IF YOU are poor and ill in this country, you are doomed. But if
you are poor and mentally ill, you are cursed and doomed. The
tragedy in Erwadi earlier this week, when 28 mentally ill men and
women were charred to death as they struggled to free themselves
from their manacles, brings back images of the dark ages. It is
hard to believe that a modern state can permit such primitive and
inhuman conditions to exist.
While the treatment of the mentally ill in most parts of the
country requires much greater attention, the tragedy in Erwadi
was avoidable. Just last year, eight patients had died from
gastro-enteritis in one such home in Erwadi. A 10-member inquiry
committee found that the inmates had been fed contaminated food.
The committee's report and its recommendations are still lying
with the Tamil Nadu Government.
The Tamil Nadu Government is found wanting on another count. For
decades, people deemed mentally disturbed were governed by an
antiquated Indian Lunacy Act, 1913. Under the Act, a person with
psychological problems had to be certified by a magistrate before
he or she could be sent for treatment. This was replaced by the
Mental Health Act, 1987, which came into force in April 1993. The
new law requires an inspection committee, in addition to a
magistrate, to determine treatment. The Tamil Nadu Government has
not implemented the Act nor set up the inspection committees.
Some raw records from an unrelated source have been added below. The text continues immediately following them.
-- ==== Sys2Proof/Machine/Fabric.lean ====
section
/-!
DEFINITION. The Fabric Time Counter (R295 to R298): exchanges with the parent, a lost parent, holdover, the reference.
-/
namespace Sys2Proof.Machine

/-- FTC_STATUS.SYNC: 0 free-running, 1 acquiring, 2 locked, 3 holdover, 4 out of bound. -/
def ftcSync (s : State) : Nat := getF s Reg.FTC_STATUS 2 0

/-- Change SYNC. -/
def setSync (s : State) (v : Nat) : State := setF s Reg.FTC_STATUS 2 0 v

/-- Whether some context of the package has a job started (R296): a nib of it runs. -/
def anyStarted (s : State) : Bool := s.nibs.any fun p => p.2.st = 2

/-- The rate is slewed toward an offset by at most 100 ppm, in units of 2⁻³² (R296). -/
def slew (s : State) (off : Int) : State :=
  let r := max (-429496) (min 429496 (Config.ftcRate off))
  setReg s Reg.FTC_RATE (BitVec.ofInt 32 r)

/-- An offset to the parent in ps has been measured (R296): the FTC steps where it may, else it slews; sixteen small
offsets in succession lock it. The FTC never runs backwards (R295). -/
def takeOffset (s : State) (off : Int) : State :=
  let s := setReg s Reg.FTC_OFFSET (BitVec.ofInt 32 off)
  let s := if !anyStarted s && off > 1000000 then
      setBit { s with ftc := s.ftc + (off / 1000).toNat } Reg.FTC_ERR 2
    else slew s off
  let s := { s with ftcGood := if off.natAbs < 500 then s.ftcGood + 1 else 0 }
  if s.ftcGood ≥ 16 then
    if ftcSync s = 2 then s
    else
      let (k, s) := takeFree s
      setReg (setSync s 2) Reg.FTC_BOUND (Config.freeWord k)
  else if ftcSync s = 2 then s else setSync s 1

/-- Whether a port leads to the FTC parent and is UP. -/
def ftcParent (s : State) (p : Nat) : Bool :=
  getF s Reg.FTC_STATUS 9 9 = 1 && getF s Reg.FTC_STATUS 8 4 = p && getF s Reg.FTC_STATUS 3 3 = 0 && pState s p = 6

/-- The offset in ps that four timestamps of 0.1 ns give, corrected by ASYM, which counts 10 ps (R282, R296). -/
def offsetOf (l : LPort) (x : Nat × Nat × Nat × Nat) : Int :=
  (((x.2.1 : Int) - x.1) - ((x.2.2.2 : Int) - x.2.2.1)) * 50 - 5 * l.asym

/-- FTC_EXCHANGE (R296): every 10 µs the child takes the offset that the last whole exchange on the parent port gives, and its
next control flit there carries a new timestamp. -/
def ftcExchange (s : State) (p : Nat) : State :=
  if !ftcParent s p then s
  else
    let l := portOfLink s p
    let s := onPort s p fun l => { l with xch := none, stampDue := true }
    match l.xch with
    | some x => takeOffset s (offsetOf l x)
    | none => s

/-- FTC_EXCHANGE. -/
def execFtcExchange (p : Nat) (s : State) : Out := onLink s p fun s => ftcExchange s p

/-- FTC_PARENT_LOST (R297): the next candidate becomes the parent, or the package enters HOLDOVER; so does one whose FTC role
is frozen (R419). -/
def parentLost (s : State) : State :=
  if getF s Reg.FTC_STATUS 3 3 = 1 || getF s Reg.FTC_STATUS 9 9 = 0 || pState s (getF s Reg.FTC_STATUS 8 4) = 6 then s
  else
    let s := pickParent { setBit s Reg.FTC_ERR 0 with ftcGood := 0 }
    if getF s Reg.FTC_STATUS 9 9 = 1 && pState s (getF s Reg.FTC_STATUS 8 4) = 6 then setSync s 1 else setSync s 3

/-- FTC_PARENT_LOST. -/
def execFtcParentLost (s : State) : Out := .next (parentLost s)

/-- FTC_HOLDOVER_TICK (R297): 20 ms of holdover raise FTC_BOUND by 1 ns; beyond 2 ns the FTC is out of bound. -/
def holdoverTick (s : State) : State :=
  if ftcSync s ≠ 3 && ftcSync s ≠ 4 then s
  else
    let b := satAdd (2 ^ 32 - 1) (getF s Reg.FTC_BOUND 31 0) 1000
    let s := setReg s Reg.FTC_BOUND (BitVec.ofNat 32 b)
    if b > 2000 then setBit (setSync s 4) Reg.FTC_ERR 1 else s

/-- FTC_HOLDOVER_TICK. -/
def execFtcHoldoverTick (s : State) : Out := .next (holdoverTick s)

/-- Whether the package is the root and follows the reference (R298). -/
def refOn (s : State) : Bool := getF s Reg.FTC_STATUS 3 3 = 1 && getF s Reg.FTC_CTRL 0 0 = 1

/-- A write of FTC_CTRL (R298, R302): the wait for an edge begins with REF_EN, and without it the root follows none. -/
def refCtrl (s : State) (v : W32) : State :=
  let old := getF s Reg.FTC_CTRL 0 0
  let s := setReg s Reg.FTC_CTRL (v &&& 1)
  if fld v 0 0 = 0 then setF s Reg.FTC_STATUS 10 10 0
  else if old = 0 then { s with refEdge := s.ftc } else s

/-- FTC_REF_EDGE (R298): the root slews so that the count is a whole second at the edge. -/
def refEdgeIn (s : State) : State :=
  if !refOn s then s
  else
    let r : Int := s.ftc % 1000000000
    let off : Int := if r < 500000000 then -r * 1000 else (1000000000 - r) * 1000
    setF (slew { s with refEdge := s.ftc } off) Reg.FTC_STATUS 10 10 1

/-- FTC_REF_EDGE. -/
def execFtcRefEdge (s : State) : Out := .next (refEdgeIn s)

/-- FTC_REF_TIMEOUT (R298): the 1.1 s without an edge are tested at time `t`. -/
def execFtcRefTimeout (t : Nat) (s : State) : Out :=
  let s := atTime s t
  .next (if refOn s && s.ftc - s.refEdge ≥ 1100000000 then setF (setBit s Reg.FTC_ERR 3) Reg.FTC_STATUS 10 10 0 else s)

/-! ### Counting (R295) -/

/-- The counter's next value while no command waits: the hub core counts 1 ns with the fraction that FTC_RATE gives; while it
is gated the keeper counts 40 ns (R295); an unpowered package counts nothing. -/
def ftcTick (s : State) : State :=
  if s.pstep = 0 then s
  else if domState s 57 = 2 then
    let x : Int := s.ftcFrac + 2 ^ 32 + (getReg s Reg.FTC_RATE).toInt
    { s with ftc := s.ftc + (x / 2 ^ 32).toNat, ftcFrac := (x % 2 ^ 32).toNat }
  else { s with ftc := s.ftc + 40 }

end Sys2Proof.Machine
end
The debate about treating the mentally ill, and whether
institutionalising them is the best way, is an on-going one. It
has been argued that most people recover faster if they remain
within their communities and families and are treated. But many
families cannot bear the financial or psychological burden of
caring for and treating a mentally disturbed person. The dominant
attitude in our society is to regard ``mad people'' as cursed. As
a result, you find hundreds of disturbed people wandering around
cities, virtually left to die of neglect. The luckier ones are
institutionalised. But as we know from Erwadi, there is little
assurance that they will survive in some of these places. The
question of treatment or a cure does not even arise.
Even if one argues that properly run institutions are the
solution, there are not enough beds for the numbers needing them.
Since Independence, although the number of hospitals for the
mentally ill has increased from 31 to around 45, the ratio of one
bed for 5,000 people has not changed. The prevalence of severe
mental morbidity is estimated to be 3 to 10 per 1,000 people.
Apart from formal institutional support, there is very little by
way of halfway homes, or community support.
Erwadi should be a wake-up call not just to the Tamil Nadu
Government, but to all State Governments and the Centre. The
humaneness of a society is judged by the way it treats its most
vulnerable citizens. On that count, we as a society fall very,
very short.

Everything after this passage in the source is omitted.